#6―05
マーチトイボックスプラス旅行者二名の一行は、これまで見てきた泉に比べると数倍の大きさがある湖でゴンドラに揺られていた。現在の位置は、そろそろ湖全体の三分の二を過ぎたころである。
途中で前方の漕ぎ手は清歌から早見へ、そして悠司へと交代している。二人ともせっかくだから漕いでみたいという気もあったのだが、実態はともかく見た目はまぎれもなくか弱い少女である清歌に漕いで貰っておいて、男の自分がただ座っているという状況にちょっと居心地が悪かったのである。
清歌と聡一郎が自力であっさりと漕いでいたので、軽い気持ちでトライした二人だったが実際やってみるとそんなに簡単なものではなかった。しかしこの点に関してはちゃんと救済策が用意されており、数分間オール捌きに難儀すると自動的にシステムアシストがオンになったのである。
もっともこれは参加メンバー全員が上手く漕げない場合も当然あり得るのだから、ある意味当然の措置とも言えるだろう。少々意地の悪い開発とて、生身の技術が無いと無理ゲーになってしまうような仕様にはしないのである。
水面にすっと線を引くようにさざ波を立て、そして澄んだ透明感のある歌声を残しながら、一艘のゴンドラが広い湖を対岸へ向けてゆっくりと行く。
清歌が何か歌おうかと言い出した時仙代は、奥ゆかしいお嬢様然とした清歌が人前で歌ったりするのかと、かなり意外に思っていた。
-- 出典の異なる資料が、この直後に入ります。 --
-- ==== Sys2Proof/Laws/Payload.lean ====
section
/-! SUPPORT. Once per function of the payload software: what an append and a read can answer, and that the encoding of a
character is recognised (45_payload_software.md R183, R190, R192). -/

namespace Sys2Proof.Machine

/-! ### The serializer -/

theorem appendBytes_fits {p : Builder} {bs : List Byte} (h : p.bytes.length + bs.length ≤ p.max) :
    appendBytes p bs = ({ p with bytes := p.bytes ++ bs }, true) := by
  simp [appendBytes, Nat.not_lt.mpr h]

theorem appendBytes_full {p : Builder} {bs : List Byte} (h : p.max < p.bytes.length + bs.length) :
    appendBytes p bs = (p, false) := by
  simp [appendBytes, h]

/-- An append that succeeded has put its bytes at the end. -/
theorem appendBytes_cases {p q : Builder} {bs : List Byte} (h : appendBytes p bs = (q, true)) :
    p.bytes.length + bs.length ≤ p.max ∧ q = { p with bytes := p.bytes ++ bs } := by
  by_cases hp : p.bytes.length + bs.length ≤ p.max
  · rw [appendBytes_fits hp] at h
    cases h
    exact ⟨hp, rfl⟩
  · rw [appendBytes_full (by omega)] at h
    cases h

/-! ### The deserializer -/

theorem readBytes_fits {c : Cursor} {n : Nat} (h : n ≤ remaining c) :
    readBytes c n = ({ c with pos := c.pos + n }, some ((c.buf.drop c.pos).take n)) := by
  simp [readBytes, h, slice]

theorem readBytes_short {c : Cursor} {n : Nat} (h : remaining c < n) : readBytes c n = (c, none) := by
  simp [readBytes, Nat.not_le.mpr h]

/-- Bytes that stand at the cursor are read whole. -/
theorem readBytes_at (pre bs rest : List Byte) :
    readBytes ⟨pre ++ bs ++ rest, pre.length⟩ bs.length = (⟨pre ++ bs ++ rest, pre.length + bs.length⟩, some bs) := by
  have h : bs.length ≤ remaining ⟨pre ++ bs ++ rest, pre.length⟩ := by
    simp only [remaining, List.length_append]
    omega
  rw [readBytes_fits h]
  simp [List.append_assoc]

/-- A typed read is the read of its bytes. -/
theorem readValue_of {c c' : Cursor} {n : Nat} {bs : List Byte} (h : readBytes c n = (c', some bs)) :
    readValue c n = (c', some (BitVec.ofNat (8 * n) (bigEndian bs))) := by
  simp [readValue, h]

theorem readValue_short {c : Cursor} {n : Nat} (h : remaining c < n) : readValue c n = (c, none) := by
  simp [readValue, readBytes_short h]

/-! ### UTF-8 -/

theorem utf8OfChar_length_pos (c : Char) : 0 < (utf8OfChar c).length := by
  unfold utf8OfChar
  simp only
  repeat' split
  all_goals simp

/-- The encoding of a character, whatever follows it, is recognised as that character. -/
theorem utf8Candidate_utf8OfChar (c : Char) (s : List Byte) :
    utf8Candidate (utf8OfChar c ++ s) = some (c.toNat, (utf8OfChar c).length) := by
  have hc : c.toNat < 0x110000 := by
    have := c.valid
    simp only [UInt32.isValidChar, Nat.isValidChar] at this
    have e : c.toNat = c.val.toNat := rfl
    omega
  have tail (x : Nat) : (BitVec.ofNat 8 (0x80 + x % 64) : Byte).toNat % 64 = x % 64 := by
    rw [BitVec.toNat_ofNat]
    omega
  have byte {x : Nat} (h : x < 256) : (BitVec.ofNat 8 x : Byte).toNat = x := by
    rw [BitVec.toNat_ofNat]
    omega
  have at0 (a : Byte) (s : List Byte) : byteAt (a :: s) 0 = a := rfl
  have at1 (a b : Byte) (s : List Byte) : byteAt (a :: b :: s) 1 = b := rfl
  have at2 (a b d : Byte) (s : List Byte) : byteAt (a :: b :: d :: s) 2 = d := rfl
  unfold utf8OfChar
  simp only
  generalize c.toNat = n at hc
  by_cases h1 : n < 0x80
  · simp only [if_pos h1, List.cons_append, List.nil_append, utf8Candidate, byte (show n < 256 by omega)]
    rfl
  rw [if_neg h1]
  by_cases h2 : n < 0x800
  · simp only [if_pos h2, List.cons_append, List.nil_append, utf8Candidate, byte (show 0xC0 + n / 64 < 256 by omega),
      utf8Tail, at0, tail]
    rw [if_neg (by omega), if_pos (by omega)]
    simp only [List.length_cons, List.length_nil, Option.some.injEq, Prod.mk.injEq, Nat.reducePow, Nat.div_one,
      and_true]
    omega
  rw [if_neg h2]
  by_cases h3 : n < 0x10000
  · simp only [if_pos h3, List.cons_append, List.nil_append, utf8Candidate, byte (show 0xE0 + n / 4096 < 256 by omega),
      utf8Tail, at0, at1, tail]
    rw [if_neg (by omega), if_neg (by omega), if_pos (by omega)]
    simp only [List.length_cons, List.length_nil, Option.some.injEq, Prod.mk.injEq, Nat.reducePow, Nat.div_one,
      and_true]
    omega
  · simp only [if_neg h3, List.cons_append, List.nil_append, utf8Candidate,
      byte (show 0xF0 + n / 262144 < 256 by omega), utf8Tail, at0, at1, at2, tail]
    rw [if_neg (by omega), if_neg (by omega), if_neg (by omega)]
    simp only [List.length_cons, List.length_nil, Option.some.injEq, Prod.mk.injEq, Nat.reducePow, Nat.div_one,
      and_true]
    omega

theorem utf8Head_utf8OfChar (c : Char) (s : List Byte) :
    utf8Head (utf8OfChar c ++ s) = some (c, (utf8OfChar c).length) := by
  have e : Char.ofNat c.toNat = c := by simp
  simp [utf8Head, utf8Candidate_utf8OfChar, e]

/-- At a valid character the text goes on with the markers of the invalid stretch before it and the character. -/
theorem textFrom_char (fuel : Nat) (bad : List Byte) (c : Char) (s : List Byte) :
    textFrom (fuel + 1) bad (utf8OfChar c ++ s) = markersFor bad ++ c :: textFrom fuel [] s := by
  obtain ⟨b, u, hu⟩ : ∃ b u, utf8OfChar c = b :: u := by
    cases h : utf8OfChar c with
    | nil => exact absurd (utf8OfChar_length_pos c) (by simp [h])
    | cons b u => exact ⟨b, u, rfl⟩
  have hh := utf8Head_utf8OfChar c s
  rw [hu] at hh ⊢
  simp only [List.cons_append] at hh ⊢
  simp [textFrom, hh]

/-- At a byte where no encoding starts the invalid stretch grows. -/
theorem textFrom_invalid {b : Byte} {s : List Byte} (h : utf8Head (b :: s) = none) (fuel : Nat) (bad : List Byte) :
    textFrom (fuel + 1) bad (b :: s) = textFrom fuel (bad ++ [b]) s := by
  simp [textFrom, h]

/-- The markers of a non-empty stretch: at least one, at most one a byte. -/
theorem markersFor_bounds {bad : List Byte} (h : bad ≠ []) :
    ∃ k, 1 ≤ k ∧ k ≤ bad.length ∧ markersFor bad = List.replicate k Config.replacementMarker := by
  cases bad with
  | nil => exact absurd rfl h
  | cons b bad =>
    refine ⟨_, ?_, ?_, rfl⟩
    · omega
    · have := Nat.mod_lt (Config.invalidSequences (b :: bad)) (show 0 < (b :: bad).length by simp)
      omega

end Sys2Proof.Machine
end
なんとなく状況的に、例えば修学旅行の貸し切りバスの中で余興のカラオケ大会でもするような感じを、仙代は想像していたのだ。
しかしオールを手にした清歌が息を大きく吸い込み、歌い始めたその瞬間、自分の考えていたことが全くの的外れだったことを知る。
彼女には確かな技術が――いや、もはや才能というべきだろうか?――あって、この澄んだ湖と深い森が作り出す静かな雰囲気を壊すことなく、それどころかこの美しい景色と調和し、合わせて一つの芸術となるように歌えるという自負があったのだろう。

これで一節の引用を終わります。